# More on A/B Testing 

One popular use of data from A/B tests is web optimization - desgining user experiments to understand users engagements to new online services, products or features.

Another popular use of data from A/B tests is in advertising to test the effectiveness of advertising campaigns - designing experiments to test if certain actions can help/prevent the occurrence of an positive/adverse event.

There are many job types that use data from A/B tests, as these statistical tools allow businesses to make user experiences more successful as a way to increase revenue and reduce risk.



###  A Business Problem


A company decides to create a new version of their webpage in order to increase the number of people signing for their services through their website - simple alternatives such as: changing the look of a single button on a webpage or different layouts and headlines, etc. 

To determine which version of the webpage is more effective they use A/B testing. 

The design experiment: The company shows 1,000 people the old webpage (group A) and to another 1,000 people the new webpage (group B). It uses randomzed selection and assignment into the two groups. For example, when someone visits their website the site sends them to one of the two  (A/B) webpages, and which one they are sent to is chosen at random.

The observed difference between the two groups:


In [3]:
df

Unnamed: 0,group,total,converted
0,A,1000,490
1,B,1000,510


suggests that the new version (B) converts better than the current verion (A). 



To determine if the differences in signing up rates between A and B were statistically significant requires the use of statistical testing. I used simple controlled experiment. See code: https://github.com/kyramichel/Statistical_Testing/blob/master/A_B%20Testing.ipynb


## In other words

A/B testing  refers to the task of determining the best version A or B. That is, to decide if the new version of the webpage B increases signing up rates and should be launched. 

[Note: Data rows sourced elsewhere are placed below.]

-- ==== Sys2Proof/Machine/QState.lean ====
section
/-! DEFINITION. Queues and their descriptors in flight as data (03 R84, R102, Table 3.18). -/

namespace Sys2Proof.Machine

/-- A queue after its half's reset: DISABLED. -/
def qInit : QueueSt :=
  { st := 0
    ctx := { dring := 0, cring := 0, dlog := 0, clog := 0, dsp := 0, csp := 0, prio := 0, weight := 0, cont := false, vec := 0,
             vecFn := 0, waitTmo := 0, kernTmo := 0 }
    tail := 0, cons := 0, next := 0, fly := [], fin := [], ci := 0, credit := 0, aged := false, haltDue := false, bad11 := [] }

def qKey (h : Half) (q : Nat) : Nat := 512 * halfNo h + q

def State.queue (s : State) (h : Half) (q : Nat) : QueueSt := mget qInit s.queues (qKey h q)

def State.setQueue (s : State) (h : Half) (q : Nat) (x : QueueSt) : State :=
  { s with queues := mset qInit s.queues (qKey h q) x }

/-- Codes of Table 3.13 and of Table 3.2. -/
def qDISABLED : Nat := 0
def qACTIVE : Nat := 1
def qPAUSING : Nat := 2
def qPAUSED : Nat := 3
def qDRAINING : Nat := 4
def qHALTED : Nat := 5

def dKERNEL : Nat := 1
def dCOPY : Nat := 2
def dFILL : Nat := 3
def dCOLL : Nat := 4
def dFENCE : Nat := 5
def dSIGNAL : Nat := 6
def dWAIT : Nat := 7
def dEVENT : Nat := 8

def Desc.type (d : Desc) : Nat := bits d.raw 7 0

/-- Show a queue in its Q_DB register (Table 3.18). -/
def State.showQ (s : State) (h : Half) (q : Nat) : State :=
  let x := s.queue h q
  s.setFs (.seq h) [(R.seq.Q_DB_R_STATE.ix q, x.st), (R.seq.Q_DB_R_CONS.ix q, x.cons)]

/-- Move a queue to a state. -/
def State.qState (s : State) (h : Half) (q st : Nat) : State :=
  (s.setQueue h q { s.queue h q with st := st }).showQ h q

/-- Change one descriptor in flight. -/
def State.updDesc (s : State) (h : Half) (q slot : Nat) (f : Desc → Desc) : State :=
  let x := s.queue h q
  s.setQueue h q { x with fly := x.fly.map (fun d => if d.slot = slot then f d else d) }

def State.desc (s : State) (h : Half) (q slot : Nat) : Option Desc := (s.queue h q).fly.find? (fun d => d.slot = slot)

/-- Give a descriptor its status; the first one stays. -/
def Desc.finish (status detail info : Nat) (d : Desc) : Desc :=
  if d.done then d else { d with done := true, status := status, detail := detail, info := info }

end Sys2Proof.Machine
end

We have a sample of 2000 users, where 50% exposed to version A and 50% to version B. The spit was random, in this case 50/50.

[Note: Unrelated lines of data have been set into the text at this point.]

/-- Deliver a MSG to its ring (R266). -/
def State.deliver (s : State) (q : Nat) (m : ReqMsg) : State × Nat × List Byte :=
  let h := msgHalf m
  let x := (s.fctxOf h q).raw
  let c : Page := .comb h
  let prod := s.getF c (R.comb.MRX_PROD_PROD.ix q)
  let size := 2 ^ bits x 227 224
  if (prod + 2 ^ 32 - s.getF c (R.comb.MRX_CONS_CONS.ix q)) % 2 ^ 32 = size then
    (s.fabEvt h 12 m.sfid.toNat m.tag.toNat { status := 0xC, detail := 0x9A }, 0xC, [])
  else
    let slot := bytesOf 2 m.sfid.toNat ++ bytesOf 2 m.stag.toNat ++ bytesOf 1 m.len.toNat ++ bytesOf 3 0 ++ bytesOf 4 prod ++
      bytesOf 4 0 ++ m.data
    let s := s.ringOut h none (bits x 153 152) (bits x 223 160 + 256 * (prod % size)) (padTo 256 slot)
    ((s.addWrap c (R.comb.MRX_PROD_PROD.ix q) 1).addSem (bits x 255 240) 1, 0, [])

/-- Execute an admitted request: state, status, response data. -/
def State.execReq (s : State) (h : Half) (q : Nat) (m : ReqMsg) : State × Nat × List Byte :=
  let a := m.addr.toNat
  if m.opc = 1 then s.lineOp h .fabric false a 0 [] m.len.toNat .none
  else if m.opc = 2 then
    let r := s.lineOp h .fabric true a 0 m.data m.len.toNat .none
    (r.1, r.2.1, [])
  else if m.opc = 3 then
    let r := s.lineOp h .fabric false a 0 [] 8 .none
    if r.2.1 ≠ 0 then (r.1, r.2.1, [])
    else
      let w := r.1.lineOp h .fabric true a 0 (bytesOf 8 (atomNew m.fn.toNat (natOf r.2.2) m.data)) 8 .none
      (w.1, w.2.1, r.2.2)
  else s.deliver q m

/-- Response to a request. -/
def State.rspTo (s : State) (m : ReqMsg) (status : Nat) (dup retry : Bool) (data : List Byte) : RspMsg :=
  { opc := m.opc ||| 0x80, dfid := m.sfid, sfid := BitVec.ofNat 16 s.ownFid, tag := m.tag, dup := dup, epoch := m.epoch,
    len := BitVec.ofNat 8 data.length, status := BitVec.ofNat 8 status, retry := retry, hops := 8, rsvd := 0, data := data }

/-- Entries of a half's result cache. -/
def State.rcUse (s : State) (h : Half) : Nat := (s.rcache.filter (fun e => e.half = h)).length

/-- A result-cache entry is for the sender, session and tag of a request (R270). -/
def State.rcKey (s : State) (m : ReqMsg) (e : RcEnt) : Bool :=
  let ses := match s.entry m.sfid.toNat with
    | some e => e.2.session
    | none => 0
  e.half = s.reqHome m && e.sfid = m.sfid.toNat && e.session = ses && e.tag = m.tag.toNat

/-- The entry of an exactly-once request with its outcome, or while it executes. -/
def State.rcPut (s : State) (m : ReqMsg) (done : Bool) (status : Nat) (data : List Byte) : State :=
  let e : RcEnt :=
    { half := s.reqHome m, sfid := m.sfid.toNat, tag := m.tag.toNat, epoch := m.epoch.toNat, done := done, status := status, data := data,
      session := match s.entry m.sfid.toNat with
        | some e => e.2.session
        | none => 0 }
  { s with rcache := s.rcache.filter (fun e => !s.rcKey m e) ++ [e] }

/-- How far the epoch of the entry of a request is ahead of its own, modulo 2^16; none without an entry. -/
def State.rcAhead (s : State) (m : ReqMsg) : Option (Nat × RcEnt) :=
  (s.rcache.find? (s.rcKey m)).map (fun e => ((e.epoch + 65536 - m.epoch.toNat) % 65536, e))

/-- An exactly-once request executes now: no entry answers or discards it, and one can be had. -/
def State.rcRuns (s : State) (m : ReqMsg) : Bool :=
  match s.rcAhead m with
  | some x => decide (x.1 > 32767)
  | none => decide (s.rcUse (s.reqHome m) < 131072)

The data suggests that the new version (B) converts better than the current verion (A). This is an empirical claim that we want to test. 


## Statistical testing

The inquiry is what is the probability that the observed difference in signup rate in this experiment is due to chance. This is null hypothesis **H0**


### The test statistics 

reduces to simple counting.

The number of ways to chose a sample of 1000 from a set of 2000 where oder doesn't matter and replacement aren't allowed is: comb(2000,1000)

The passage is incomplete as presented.